Reproduce all lines of the listing below in which the word "sizesOk" occurs.

=== DATA FOR THE TASK ===

theorem Reads.trans {s t u : State} (h : Reads s t) (g : Reads t u) : Reads s u :=
  ⟨h.toAccess.trans g.toAccess, fun hc => (g.mem (h.clean hc)).trans (h.mem hc)⟩

theorem Access.sound {s t : State} (h : Access s t) (g : s.sound = true) : t.sound = true := by
  simp only [State.sound, Bool.and_eq_true] at g ⊢
  exact ⟨h.stores g.1, h.sizes g.2⟩

/-! ### Registers and events -/

theorem setReg_reads (s : State) (k : Nat) (v : Word) : Reads s (s.setReg k v) := by
  refine ⟨?_, fun _ => rfl⟩
  constructor <;> try first | rfl | exact id
  intro h
  simp only [State.storesOk, Bool.and_eq_true] at h ⊢
  exact ⟨⟨⟨⟨⟨⟨h.1.1.1.1.1.1, State.setReg_wf s k v h.1.1.1.1.1.2⟩, h.1.1.1.1.2⟩, h.1.1.1.2⟩, h.1.1.2⟩, h.1.2⟩, h.2⟩

theorem setRfld_reads (s : State) (k hi lo x : Nat) : Reads s (s.setRfld k hi lo x) := setReg_reads s _ _

theorem takeFreeBits_reads (s : State) (w : Nat) : Reads s (takeFreeBits s w).1 := by
  refine ⟨?_, fun _ => rfl⟩
  constructor <;> first | rfl | exact id

theorem bumpField_reads (s : State) (k lo w n : Nat) : Reads s (bumpField s k lo w n) := by
  unfold bumpField takeFreeBits
  dsimp only
  split
  · exact setRfld_reads ..
  · exact (takeFreeBits_reads s w).trans (setRfld_reads ..)

theorem bump_reads (s : State) (k n : Nat) : Reads s (bump s k n) := by
  unfold bump
  split
  · exact bumpField_reads ..
  · exact .refl s

theorem bumpSat_reads (s : State) (k lo w n : Nat) : Reads s (bumpSat s k lo w n) := setRfld_reads ..

theorem raiseInt_reads (s : State) (page n : Nat) : Reads s (raiseInt s page n) := setRfld_reads ..

theorem still_reads (s : State) (x : Still) : Reads s { s with still := x } := by
  refine ⟨?_, fun _ => rfl⟩
  constructor <;> first | rfl | exact id

theorem recordTrigger_reads (s : State) (src : Nat) : Reads s (recordTrigger s src) := by
  unfold recordTrigger
  split
  · exact (setReg_reads ..).trans (bump_reads ..)
  · exact (((setReg_reads ..).trans (setReg_reads ..)).trans (setReg_reads ..)).trans (still_reads _ _)

theorem errorTrigger_reads (s : State) (c : Nat) : Reads s (errorTrigger s c) := by
  unfold errorTrigger
  split
  · exact recordTrigger_reads ..
  · exact .refl s

theorem countUE_reads (s : State) (page : Nat) : Reads s (countUE s page) :=
  ((bumpSat_reads ..).trans (raiseInt_reads ..)).trans (errorTrigger_reads ..)

theorem countCE_reads (s : State) (page : Nat) : Reads s (countCE s page) := by
  unfold countCE
  split
  · dsimp only
    split
    · exact (((bumpSat_reads ..).trans (bumpSat_reads ..)).trans (raiseInt_reads ..)).trans (errorTrigger_reads ..)
    · exact (bumpSat_reads ..).trans (bumpSat_reads ..)
  · exact .refl s

theorem firstEvent_reads (s : State) (page off v : Nat) : Reads s (firstEvent s page off v) := by
  unfold firstEvent
  split
  · exact .refl s
  · exact (setReg_reads ..).trans (raiseInt_reads ..)

/-! ### Stacks, dies, granules and lines -/

theorem setStack_reads (s : State) (k : Nat) (f : Stack → Stack) : Reads s (s.setStack k f) := by
  refine ⟨?_, fun _ => rfl⟩
  constructor <;> try first | rfl | exact id
  simp only [State.sizesOk, State.setStack, modifyAt_length]
  exact id

theorem setFen_reads (s : State) (d : Nat) (f : FenDie → FenDie) : Reads s (s.setFen d f) := by
  refine ⟨?_, fun _ => rfl⟩
  constructor <;> try first | rfl | exact id
  simp only [State.sizesOk, State.setFen, modifyAt_length]
  exact id

theorem setDie_reads (s : State) (d : Nat) (f : DieState → DieState) : Reads s (s.setDie d f) := by
  refine ⟨?_, fun _ => rfl⟩
  constructor <;> try first | rfl | exact id
  simp only [State.sizesOk, State.setDie, modifyAt_length]
  exact id

theorem dev_reads (s : State) (x : DevPower) : Reads s { s with power := { s.power with dev := x } } := by
  refine ⟨?_, fun _ => rfl⟩
  constructor <;> first | rfl | exact id

theorem setGranule_reads (s : State) (k : Nat) (g : Gran) : Reads s (s.setGranule k g) := by
  refine ⟨?_, fun _ => rfl⟩
  constructor <;> try first | rfl | exact id
  intro h
  simp only [State.storesOk, Bool.and_eq_true] at h ⊢
  exact ⟨⟨⟨⟨⟨h.1.1.1.1.1, State.setGranule_wf s k g h.1.1.1.1.2⟩, h.1.1.1.2⟩, h.1.1.2⟩, h.1.2⟩, h.2⟩

theorem setFenLine_reads (s : State) (k : Nat) (l : FenLine) : Reads s (s.setFenLine k l) := by
  refine ⟨?_, fun _ => rfl⟩
  constructor <;> try first | rfl | exact id
  intro h
  simp only [State.storesOk, Bool.and_eq_true] at h ⊢
  exact ⟨⟨⟨⟨h.1.1.1.1, State.setFenLine_wf s k l h.1.1.1.2⟩, h.1.1.2⟩, h.1.2⟩, h.2⟩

===

• [REPLY]:
  simp only [State.sizesOk, State.setStack, modifyAt_length]
  simp only [State.sizesOk, State.setFen, modifyAt_length]
  simp only [State.sizesOk, State.setDie, modifyAt_length]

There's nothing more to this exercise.